*Exercise*
Check the material that follows and say how many lines include the string "family", giving the number alone.
::::::::::
-- ==== Sys2Proof/Certificates/Slice0/Obligations.lean ====
section
/-! DEFINITION. The statements for the provers. -/

open Sys2Proof Sys2Proof.Machine

/-- The integer register-register family writes its result to g[d] (09 R182). -/
def Obligations.IntegerRegisterResults : Prop :=
  Alu2 .add (fun x y => x + y) ∧ Alu2 .sub (fun x y => x - y) ∧ Alu2 .and (fun x y => x &&& y) ∧
  Alu2 .or (fun x y => x ||| y) ∧ Alu2 .xor (fun x y => x ^^^ y) ∧ Alu2 .andn (fun x y => x &&& ~~~y) ∧
  Alu2 .sll (fun x y => x <<< (y.toNat % 64)) ∧ Alu2 .srl (fun x y => x >>> (y.toNat % 64)) ∧
  Alu2 .sra (fun x y => x.sshiftRight (y.toNat % 64)) ∧ Alu2 .ror (fun x y => x.rotateRight (y.toNat % 64)) ∧
  Alu2 .slt (fun x y => if x.toInt < y.toInt then 1 else 0) ∧ Alu2 .sltu (fun x y => if x.toNat < y.toNat then 1 else 0) ∧
  Alu2 .min (fun x y => if x.toInt < y.toInt then x else y) ∧ Alu2 .minu (fun x y => if x.toNat < y.toNat then x else y) ∧
  Alu2 .max (fun x y => if x.toInt < y.toInt then y else x) ∧ Alu2 .maxu (fun x y => if x.toNat < y.toNat then y else x) ∧
  Alu2 .addW (fun x y => (BitVec.setWidth 32 (x + y)).signExtend 64) ∧
  Alu2 .subW (fun x y => (BitVec.setWidth 32 (x - y)).signExtend 64) ∧
  Alu2 .adds (fun x y => if x.toInt + y.toInt < -2 ^ 63 then 0x8000000000000000#64
    else if 2 ^ 63 ≤ x.toInt + y.toInt then 0x7FFFFFFFFFFFFFFF#64 else x + y) ∧
  Alu2 .subs (fun x y => if x.toInt - y.toInt < -2 ^ 63 then 0x8000000000000000#64
    else if 2 ^ 63 ≤ x.toInt - y.toInt then 0x7FFFFFFFFFFFFFFF#64 else x - y)

/-- The immediate forms use c = sext(imm13, 13), the shifts their six-bit amount, and the upper immediates build the high
part of a constant or of an image address (09 R183, R184). -/
def Obligations.ImmediateResults : Prop :=
  (∀ im : BitVec 13, let c : Word := im.signExtend 64
    Alu1 (fun d a => .addImmediate d a im) (fun x => x + c) ∧ Alu1 (fun d a => .andImmediate d a im) (fun x => x &&& c) ∧
    Alu1 (fun d a => .orImmediate d a im) (fun x => x ||| c) ∧ Alu1 (fun d a => .xorImmediate d a im) (fun x => x ^^^ c) ∧
    Alu1 (fun d a => .sltImmediate d a im) (fun x => if x.toInt < c.toInt then 1 else 0) ∧
    Alu1 (fun d a => .sltuImmediate d a im) (fun x => if x.toNat < c.toNat then 1 else 0)) ∧
  (∀ n : BitVec 6,
    Alu1 (fun d a => .sllImmediate d a n) (fun x => x <<< n.toNat) ∧ Alu1 (fun d a => .srlImmediate d a n) (fun x => x >>> n.toNat) ∧
    Alu1 (fun d a => .sraImmediate d a n) (fun x => x.sshiftRight n.toNat) ∧
    Alu1 (fun d a => .rorImmediate d a n) (fun x => x.rotateRight n.toNat)) ∧
  (∀ (d : BitVec 6) (im : BitVec 19) s s1, let f : Form := { srcs := [], dsts := [.g d] }
    let high : Word := im.signExtend 64 * 0x2000#64 + 0x1000#64
    Opens s f s1 [] →
    Results s f s1 [(.g d, Val.of high)] (exec (.movhi d im) s) ∧
    Results s f s1 [(.g d, Val.of ((s1.thr s.curCore s.curSlot).pc + high))] (exec (.adrhi d im) s))

/-- The multiply family keeps the bits of the exact product that its form names; mulp writes the register pair g[d], g[d+1]
(09 R185). Divide and remainder, signed and unsigned, with their corners: the result is known at issue and full 36 cc later
(09 R186). -/
def Obligations.MultiplyDivideResults : Prop :=
  (
    Alu2 .mul (fun x y => x * y) ∧ Alu2 .mulW (fun x y => (BitVec.setWidth 32 (x * y)).signExtend 64) ∧
    (∀ sg : BitVec 2,
      let value (signed : Bool) (x : Word) : Int := if signed then x.toInt else (x.toNat : Int)
      let exact (x y : Word) : Int := value (sg.getLsbD 1) x * value (sg.getLsbD 0) y
      Alu2 (fun d a b => .mulh d a b sg) (fun x y => BitVec.ofInt 64 (exact x y / 2 ^ 64)) ∧
      (∀ d a b s s1 x y, let f : Form := { srcs := [.g a, .g b], dsts := [.g d, .g (d + 1)] }
        Opens s f s1 [x, y] →
        Results s f s1 [(.g d, Val.of (BitVec.ofInt 64 (exact x.w y.w))),
          (.g (d + 1), Val.of (BitVec.ofInt 64 (exact x.w y.w / 2 ^ 64)))] (exec (.mulp d a b sg) s)))) ∧
  (
    Divides .div (fun x y => if y = 0 then -1 else if x = 0x8000000000000000#64 ∧ y = -1 then x
      else BitVec.ofInt 64 (x.toInt.tdiv y.toInt)) ∧
    Divides .rem (fun x y => if y = 0 then x else if x = 0x8000000000000000#64 ∧ y = -1 then 0
      else BitVec.ofInt 64 (x.toInt - y.toInt * x.toInt.tdiv y.toInt)) ∧
    Divides .divu (fun x y => if y = 0 then -1 else BitVec.ofNat 64 (x.toNat / y.toNat)) ∧
    Divides .remu (fun x y => if y = 0 then x else BitVec.ofNat 64 (x.toNat - y.toNat * (x.toNat / y.toNat))))

/-- The bit family (09 R187): each counted or moved bit by bit. -/
def Obligations.BitResults : Prop :=
  (∀ d a s s1 x, Opens s (fR d a) s1 [x] → ∃ n : Nat,
    ((x.w = 0 ∧ n = 64) ∨ (n < 64 ∧ x.w.getLsbD (63 - n) = true ∧ ∀ j, 63 - n < j → x.w.getLsbD j = false)) ∧
    Results s (fR d a) s1 [(.g d, Val.of (BitVec.ofNat 64 n))] (exec (.clz d a) s)) ∧
  (∀ d a s s1 x, Opens s (fR d a) s1 [x] → ∃ n : Nat,
    ((x.w = 0 ∧ n = 64) ∨ (n < 64 ∧ x.w.getLsbD n = true ∧ ∀ j, j < n → x.w.getLsbD j = false)) ∧
    Results s (fR d a) s1 [(.g d, Val.of (BitVec.ofNat 64 n))] (exec (.ctz d a) s)) ∧
  Alu1 .popc (fun x => BitVec.ofNat 64 ((List.range 64).filter (fun j => x.getLsbD j)).length) ∧
  (∀ d a s s1 x, Opens s (fR d a) s1 [x] → ∃ r : Word, (∀ j, j < 64 → r.getLsbD j = x.w.getLsbD (63 - j)) ∧
    Results s (fR d a) s1 [(.g d, Val.of r)] (exec (.brev d a) s)) ∧
  (∀ d a s s1 x, Opens s (fR d a) s1 [x] → ∃ r : Word,
    (∀ j, j < 8 → r.extractLsb' (8 * j) 8 = x.w.extractLsb' (8 * (7 - j)) 8) ∧
    Results s (fR d a) s1 [(.g d, Val.of r)] (exec (.rev8 d a) s)) ∧
  Alu1 .extBS (fun x => (BitVec.setWidth 8 x).signExtend 64) ∧ Alu1 .extHS (fun x => (BitVec.setWidth 16 x).signExtend 64) ∧
  Alu1 .extWS (fun x => (BitVec.setWidth 32 x).signExtend 64) ∧ Alu1 .extBZ (fun x => (BitVec.setWidth 8 x).setWidth 64) ∧
  Alu1 .extHZ (fun x => (BitVec.setWidth 16 x).setWidth 64) ∧ Alu1 .extWZ (fun x => (BitVec.setWidth 32 x).setWidth 64)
::::::::::
*Solved problem*
3